Книга рассказов Мазуччо Гвардато из Салерно и итальянская новелла эпохи Возрождения

Рождение новеллистики итальянского Ренессанса связано с именем Боккаччо (хотя у него и были, конечно, предшественники, а сам он опирался на богатейший общеевропейский сюжетный фонд); поэтому-то в свете «Декамерона» неизменно рассматривались все этапы эволюции этого жанра (так поступил, например, Франческо Де Санктис, заметивший: «Почти в каждом центре Италии свой Декамерон»

[1]

. Что же, так строить историю новеллы действительно было очень удобно: появлялся надежный ориентир, незыблемая и ясная точка отсчета. В самом деле, едва ли не все итальянские новеллисты нескольких столетий в той или иной мере решали намеченные Боккаччо задачи.

Уместно спросить: какой новеллистический канон создан был «Декамероном»?

[2]

Это число рассказов — сто, это членение книги на «дни», «декады», «ночи», «части», это наличие обрамления (обрамляющей истории, персонажи которой и рассказывают друг другу все эти новеллы), играющего достаточно заметную роль, нередко несущего основную идейную нагрузку. Все остальное — как бы на усмотрение автора. Но и это немногое выполнялось последователями Боккаччо не вполне. Либо новелл было меньше (или значительно больше, как у Саккетти), либо обрамление носило иной характер (подчас его не было вовсе), либо отсутствовало внутреннее членение сборника. Поэтому в эволюции итальянской новеллы эпохи Возрождения нельзя не видеть двуединого процесса — настойчивого повторения уроков Боккаччо (нередко — с прямыми восторженными ссылками на автора «Декамерона») и сознательного отхода от его традиций. Да, напористая ориентация на «Декамерон» была удобной, но не всегда плодотворной. При всем непреходящем великолепии этой книги она навязывала последователям Боккаччо достаточно жесткую схему — как отдельной новеллы, так и, в еще большей мере, всего новеллистического сборника. Попытка повторить Боккаччо неизбежно вела к сужению свободы и поэтичности «Декамерона» (ведь никто из новеллистов так и не дотянул до его уровня), но также и к сужению собственных возможностей авторов. Поэтому новеллисты, по крайней мере итальянские, все до единого отдавая дань преклонения перед «Декамероном», часто стремились писать по-своему, лукаво оправдываясь или стыдливо обходя вопрос о своем отступничестве.

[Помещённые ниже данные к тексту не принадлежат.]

/-- A command's operands lie in their ranges. -/
def Instr.wellFormed : Instr → Bool
  | .sqDoorbell fn ring tail => okFn fn && okRing ring && okWord tail
  | .cqDoorbell fn ring head => okFn fn && okRing ring && okWord head
  | .ringEnable fn ring ctl => okFn fn && okRing ring && okWord ctl
  | .ringDisable fn ring ctl => okFn fn && okRing ring && okWord ctl
  | .fetchIssue fn ring => okFn fn && okRing ring
  | .descriptorAccept fn ring _ rec => okFn fn && okRing ring && okRecord rec
  | .fetchFail fn ring => okFn fn && okRing ring
  | .modTimeExpiry fn ring => okFn fn && okRing ring
  | .fnCreate => true
  | .fnResize => true
  | .fnDestroy => true
  | .fnReset => true
  | .fnCmdComplete => true
  | .poolSnap => true
  | .fnSelWrite value => okWord value
  | .vfFlr fn => okFn fn
  | .pfFlr => true
  | .vfEnableClear => true
  | .vfD3hot fn => okFn fn
  | .resetDrainTimeout fn => okFn fn
  | .resetReportWrite fn => okFn fn
  | .linkDown => true
  | .perstAssert => true
  | .doeIdeKm _ _ => true
  | .pinTranslate core _ _ => okCore core
  | .pinVerifyOffset core _ _ => okCore core
  | .pinVerifyPvv core _ _ => okCore core
  | .cvvGenerate core _ _ => okCore core
  | .cvvVerify core _ _ => okCore core
  | .arqcVerify core _ _ => okCore core
  | .macGenerate core _ _ => okCore core
  | .macVerify core _ _ => okCore core
  | .dukptPinTranslate core _ _ => okCore core
  | .dukptMacVerify core _ _ => okCore core
  | .dukptDecrypt core _ _ => okCore core
  | .ff1Tokenize core _ _ => okCore core
  | .ff1Detokenize core _ _ => okCore core
  | .keyImport core _ _ => okCore core
  | .keyExport core _ => okCore core
  | .keyTranslate core _ _ => okCore core
  | .keyGenerate core _ _ => okCore core
  | .tr34Import core _ _ => okCore core
  | .bulkReencrypt core _ _ _ _ _ => okCore core
  | .rawBlock core _ _ _ _ => okCore core
  | .randomGenerate core _ => okCore core
  | .custom core => okCore core
  | .officerEnrol core _ _ => okCore core
  | .recordValidWrite => true
  | .officerRevoke core _ _ => okCore core
  | .attest core _ _ => okCore core
  | .rejoinSend core _ _ => okCore core
  | .lmkKemBegin core _ vf _ => okCore core && okVf vf
  | .lmkKemFinish core _ _ _ _ _ _ => okCore core
  | .lmkCompBegin core _ vf _ => okCore core && okVf vf
  | .lmkCompAdd core _ _ _ _ _ _ _ _ => okCore core
  | .lmkCompFinish core _ _ _ _ => okCore core
  | .lmkRetire core _ vf _ => okCore core && okVf vf
  | .lmkUnbind core _ vf _ => okCore core && okVf vf
  | .ceremonyAbort core _ _ _ => okCore core
  | .ceremonyTimeout _ => true
  | .keyMarkSensitive core _ vf _ _ => okCore core && okVf vf
  | .keyPairGenerate core _ vf _ _ _ _ _ _ _ _ _ => okCore core && okVf vf
  | .budgetRelease core _ _ _ => okCore core
  | .tamperSetClass core _ _ => okCore core
  | .tamperEncBurn core _ _ => okCore core
  | .progKeySet core _ _ => okCore core
  | .progApprove core _ _ => okCore core
  | .progRevoke core _ fn _ _ => okCore core && okFn fn
  | .auditExport core _ _ _ => okCore core
  | .shutterReopen => true
  | .auditClear core _ _ => okCore core
  | .epochSet core _ _ => okCore core
  | .pairBind core _ _ => okCore core
  | .pairUnbind core _ _ => okCore core
  | .keyMissStart _ => true
  | .keyDirArrival _ _ => true
  | .keyBlockArrival _ _ => true
  | .keyInstall _ => true
  | .keyFetchTimeout _ => true
  | .keyFetchFail _ => true
  | .vaultBlobArrival fn slot _ => okFn fn && okPair slot
  | .keyDirWrite fn _ value => okFn fn && okLong value
  | .keySlotDrop lane _ => okLane lane
  | .kstCtlWrite value => okWord value
  | .missWindowEnd fn => okFn fn
  | .budgetSlotExpiry _ => true
  | .encipher lane core _ _ => okLane lane && okCore core
  | .decipher lane core _ _ => okLane lane && okCore core
  | .desE1 lane core _ _ => okLane lane && okCore core
  | .keystream lane core _ _ => okLane lane && okCore core
  | .subkey lane core _ => okLane lane && okCore core
  | .ghash lane core _ _ => okLane lane && okCore core
  | .tagCompare lane core _ => okLane lane && okCore core
  | .tag lane core _ => okLane lane && okCore core
  | .sha256 lane core _ _ => okLane lane && okCore core
  | .sha384 lane core _ _ => okLane lane && okCore core
  | .sha512 lane core _ _ => okLane lane && okCore core
  | .sha3256 lane core _ _ => okLane lane && okCore core
  | .sha3384 lane core _ _ => okLane lane && okCore core
  | .sha3512 lane core _ _ => okLane lane && okCore core
  | .shake128 lane core _ _ => okLane lane && okCore core
  | .shake256 lane core _ _ => okLane lane && okCore core
  | .slhDsa256fSign lane core _ _ => okLane lane && okCore core
  | .slhDsa256sSign lane core _ _ => okLane lane && okCore core
  | .slhDsa256fVerify lane core _ _ => okLane lane && okCore core
  | .slhDsa256sVerify lane core _ _ => okLane lane && okCore core
  | .rsaPrivate lane core _ _ => okLane lane && okCore core
  | .rsaPublic lane core _ _ => okLane lane && okCore core
  | .ecdsaSign lane core _ _ => okLane lane && okCore core
  | .ecdsaVerify lane core _ _ => okLane lane && okCore core
  | .ecdh lane core _ _ => okLane lane && okCore core
  | .rsaKeyPair lane core _ _ _ _ => okLane lane && okCore core
  | .ecKeyPair lane core _ => okLane lane && okCore core
  | .mlKemKeygen lane core _ => okLane lane && okCore core
  | .mlKemEncaps lane core _ _ => okLane lane && okCore core
  | .mlKemDecaps lane core _ _ => okLane lane && okCore core
  | .laneOpComplete lane core => okLane lane && okCore core
  | .laneSpareSwap lane => okLane lane
  | .hashLaneWake lane => okLane lane
  | .opNop core => okCore core
  | .opLit8 core imm next => okCore core && okByte imm && okByte next
  | .opLit16 core imm next => okCore core && okHalf imm && okByte next
  | .opLit32 core imm => okCore core && okWord imm
  | .opDup core => okCore core
  | .opDrop core => okCore core
  | .opSwap core => okCore core
  | .opOver core => okCore core
  | .opRot core => okCore core
  | .opNip core => okCore core
  | .opTuck core => okCore core
  | .opPick core => okCore core
  | .opDepth core => okCore core
  | .opTor core => okCore core
  | .opFromr core => okCore core
  | .opRfetch core => okCore core
  | .opRdrop core => okCore core
  | .opAdd core => okCore core
  | .opSub core => okCore core
  | .opAddc core => okCore core
  | .opSubb core => okCore core
  | .opMul core => okCore core
  | .opUmul core => okCore core
  | .opDivu core => okCore core
  | .opNeg core => okCore core
  | .opAnd core => okCore core
  | .opOr core => okCore core
  | .opXor core => okCore core
  | .opNot core => okCore core
  | .opShl core => okCore core
  | .opShr core => okCore core
  | .opSar core => okCore core
  | .opRol core => okCore core
  | .opInc core => okCore core
  | .opDec core => okCore core
  | .opEq core => okCore core
  | .opLtu core => okCore core
  | .opLts core => okCore core
  | .opZeq core => okCore core
  | .opSel core => okCore core
  | .opBswap core => okCore core
  | .opExtb core => okCore core
  | .opInsb core => okCore core
  | .opClz core => okCore core
  | .opPopc core => okCore core
  | .opBra core => okCore core
  | .opBz core => okCore core
  | .opBnz core => okCore core
  | .opCall core => okCore core
  | .opJmp core => okCore core
  | .opRet core => okCore core
  | .opNext core => okCore core
  | .opLd core => okCore core
  | .loadLanding core _ _ => okCore core
  | .opSt core => okCore core
  | .opLdb core => okCore core
  | .opStb core => okCore core
  | .opLdl core => okCore core
  | .opStl core => okCore core
  | .opLdlb core => okCore core
  | .opStlb core => okCore core
  | .opLds core => okCore core
  | .opSts core => okCore core
  | .opLdsb core => okCore core
  | .opStsb core => okCore core
  | .opBnkr core => okCore core
  | .opBnkw core => okCore core
  | .opSrr core => okCore core
  | .opSrw core => okCore core
  | .opBld core _ _ => okCore core
  | .opBst core => okCore core
  | .opBdup core => okCore core
  | .opBdrop core => okCore core
  | .opBxch core => okCore core
  | .opBxor core => okCore core
  | .opBzero core => okCore core
  | .opBpush core => okCore core
  | .opBpop core => okCore core
  | .opBinc core => okCore core
  | .opBeq core => okCore core
  | .opBmask core => okCore core
  | .opAsk core _ _ => okCore core
  | .opIssue core => okCore core
  | .opAwait core => okCore core
  | .awaitTimeout core => okCore core
  | .opRelease core => okCore core
  | .opKres core _ => okCore core
  | .opRand core => okCore core
  | .opTime core => okCore core
  | .opTick core => okCore core
  | .opFence core => okCore core
  | .opPrun core => okCore core
  | .icacheFill core => okCore core
  | .progImageFetch cluster fn _ _ _ _ => okCluster cluster && okFn fn
  | .progBaseWrite fn value => okFn fn && okLong value
  | .dispatchDecision core => okCore core
  | .ageScan => true
  | .gateInput core => okCore core
  | .liftRelease => true
  | .deadlineCommit => true
  | .criticalWakeScan => true
  | .clusterSleep cluster => okCluster cluster
  | .clusterWakeDone cluster => okCluster cluster
  | .tokenSelWrite value => okWord value
  | .liftQuotaWrite value => okWord value
  | .movTailWrite chan value => okChan chan && okWord value
  | .moverReadArrival chan _ => okChan chan
  | .moverBusError chan => okChan chan
  | .moverBurstDone chan => okChan chan
  | .movAbort chan => okChan chan
  | .movResume chan => okChan chan
  | .movBulkMapWrite value => okWord value
  | .creditReserve chan => okChan chan
  | .paneHrCommit region value => okRegion region && okWord value
  | .paneLoadDone m => okChecker m
  | .paneVioNext => true
  | .rctCutoff src => okPair src
  | .aptWindowEnd src _ => okPair src
  | .estBlockEnd src _ _ _ _ _ _ _ _ _ => okPair src
  | .seedArrival src _ => okPair src
  | .drbgGenerate => true
  | .sourceRetestStart src => okPair src
  | .entSwitch => true
  | .entRetestA => true
  | .entRetestB => true
  | .tamperSample mon det1 det2 _ _ => okMonitor mon && okDetector det1 && okDetector det2
  | .tamperComparatorEdge mon det1 det2 _ _ => okMonitor mon && okDetector det1 && okDetector det2
  | .disagreementWindowClose mon _ => okMonitor mon
  | .lockOrder => true
  | .eraseOrder => true
  | .lockedClosingCompletions => true
  | .pwrfailHoldExpiry => true
  | .unlockNewChallenge => true
  | .unlockGo => true
  | .unlockComplete _ _ => true
  | .cresLow _ => true
  | .chalIssue slot => okChallenge slot
  | .challengeExpiry slot => okChallenge slot
  | .provision _ _ => true
  | .deploy _ _ => true
  | .lifecycleReturn _ _ => true
  | .redeploy _ _ => true
  | .retire _ _ => true
  | .debugOpen _ _ => true
  | .debugClose _ _ => true
  | .debugLifeExpiry => true
  | .rejoinBegin _ _ => true
  | .rejoinFinish _ _ => true
  | .inject _ _ => true
  | .tokenHoldExpiry => true
  | .rejoinPackageExpiry => true
  | .minuteEdge => true
  | .receiptSigned => true
  | .rcptHeadWrite head => okWord head
  | .meterAdd => true
  | .dataFrame port _ => okPort port
  | .readId port _ => okPort port
  | .assign port _ => okPort port
  | .probeRelease port _ => okPort port
  | .routeWrite port _ => okPort port
  | .routeRead port _ => okPort port
  | .portRead port _ => okPort port
  | .probeReply port _ => okPort port
  | .auditFrame port _ => okPort port
  | .auditPeriodTimer => true
  | .syncReq port _ => okPort port
  | .syncRsp port _ => okPort port
  | .syncPeriodTimer => true
  | .neighbor port _ => okPort port
  | .linkAck port _ => okPort port
  | .linkNak port _ => okPort port
  | .linkCredit port _ => okPort port
  | .linkIdle port _ => okPort port
  | .linkAckTimeout port => okPort port
  | .retrainDone port _ _ _ => okPort port
  | .portTrainDone port _ _ _ => okPort port
  | .trainRetryTimer port => okPort port
  | .portLeaveUp port => okPort port
  | .replayDiscardTimer port => okPort port
  | .portSilence port => okPort port
  | .addrSet value => okWord value
  | .addrRelease value => okWord value
  | .portRetrain port value => okPort port && okWord value
  | .portEnableWrite port value => okPort port && okWord value
  | .mtxSend => true
  | .mrxNext => true
  | .evtNext => true
  | .entdaa addr => okI3c addr
  | .rstdaa => true
  | .setnewda addr => okI3c addr
  | .getpid => true
  | .getbcr => true
  | .getdcr => true
  | .getstatus => true
  | .enec _ => true
  | .disec _ => true
  | .getmwl => true
  | .setmwl len => okHalf len
  | .getmrl => true
  | .setmrl len => okHalf len
  | .setEndpointId _ eid => okByte eid
  | .getEndpointId _ => true
  | .getMctpVersionSupport _ => true
  | .getMessageTypeSupport _ => true
  | .getEndpointUuid _ => true
  | .i3cPrivateRead => true
  | .healthReportPeriodic => true
  | .knockTimer => true
  | .renewTimer => true
  | .knock path port _ => okPair path && okPort port
  | .renew path port _ => okPair path && okPort port
  | .grant path port _ => okPair path && okPort port
  | .knockRelease path port _ => okPair path && okPort port
  | .taken path port _ => okPair path && okPort port
  | .pathSilence path => okPair path
  | .txCheckTimeout path => okPair path
  | .leaseExpiryFence latch => okPair latch
  | .latchTake latch => okPair latch
  | .takeoverSlotArrival _ _ => true
  | .replayDescriptorArrival _ _ rec => okRecord rec
  | .aloneWaitExpiry latch => okPair latch
  | .pairKeyExchange _ => true
  | .mirrorJournal => true
  | .mirrorMeter => true
  | .mirrorState => true
  | .mirrorRing => true
  | .mirrorFnReset => true
  | .mirrorReceipt => true
  | .mirrorHead => true
  | .mirrorAck => true
  | .mirrorHandover => true
  | .mirrorResync => true
  | .mirrorRejoin src _ => okPair src
  | .mirrorResendTimer => true
  | .handoverGo value => okWord value
  | .handoverDrainExpiry => true
  | .handoverTimeout => true
  | .selfTestRun _ _ _ => true
  | .mainPowerPresent => true
  | .mainPowerLost _ _ _ => true
  | .pwrfailAssert => true
  | .pwrfailDeassert => true
  | .startStepDone _ _ _ => true
  | .heldReportTimer => true
  | .keepScrub _ _ _ => true
  | .keepWordRestore _ => true
  | .flashGo slot => okPair slot
  | .flashWriteComplete _ _ _ => true
  | .ledgerRetest => true
  | .gpioCtlWrite value => okWord value
  | .ppsPulse => true
  | .correctedCountSecond => true
  | .sillLaneRemapDone _ lane => okLane lane
  | .coreSpareSwap cluster => okCluster cluster
  | .dbgErrNext => true
  | .cntFreeze value => okWord value
  | .cntClear value => okWord value
  | .sampleCountExpiry core _ _ _ _ => okCore core
  | .sampleBlockDump cluster => okCluster cluster
  | .splitLowRead fn _ width => okFn fn && okWidth width
  | .splitLowWrite fn _ value => okFn fn && okWord value
  | .registerWrite fn _ width value => okFn fn && okWidth width && okLong value
  | .programBudgetExhausted core => okCore core
  | .illegalOpcode core opcode => okCore core && okByte opcode
  | .instructionFetchRefused core => okCore core
  | .storeAcknowledge core => okCore core
  | .programFetchTimeout cluster fn _ => okCluster cluster && okFn fn
  | .guardDiePowerUp => true
  | .vfEnableSet => true
  | .readClearAccess fn _ => okFn fn
  | .probeUnknownOp port _ => okPort port
  | .msixVectorUnmask fn vec => okFn fn && okVector vec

После Боккаччо итальянская новелла долго топчется на месте. Франко Саккетти (1330–1400) в своих «Трехстах новеллах», завершенных на пороге XV столетия, вновь обращается к средневековым бродячим сюжетам и городским анекдотам. Себя он называет «человеком невежественным и грубым», поэтому в его книге перед читателем «низменная простонародная жизнь в простонародной форме». Саккетти хорошо знает Боккаччо, но не старается ему подражать. Иначе поступили современник Саккетти Сер Джованни Флорентиец, автор сборника «Пекороне» (ок. 1378), и некий Серкамби, чей «Новельере» был создан в Лукке в последнее десятилетие XIV в. Оба они ввели в свои книги обрамление, широко использовали общие с «Декамероном» сюжеты или даже словесные обороты Боккаччо. Поэтому произведения их это произведения эпигонов, не только беспомощные и слабые, но и более архаичные, чем оригинал.

Затем в развитии новеллы вообще наступает большой перерыв. «Первый век гуманизма», каким принято считать XV столетие (Кваттроченто), был действительно временем расцвета наук, искусств, ремесел. В судьбе ренессансной культуры Италии этот век — решающий. Но также переходный. Происходило постепенное выравнивание разных сфер культуры, их синхронизация; эволюция приобретала один — поступательный — характер. Это век гигантских открытий, изменивших и лицо Земли, и самосознание отдельного человека. Недаром именно теперь было изобретено книгопечатание и открыта Америка. За достаточно короткое время европейская цивилизация проделала огромный путь. Начиналась Новая эпоха. Не случайно во второй половине века итальянская культура выдвинула целую плеяду великих художников, совершивших настоящий переворот в живописи.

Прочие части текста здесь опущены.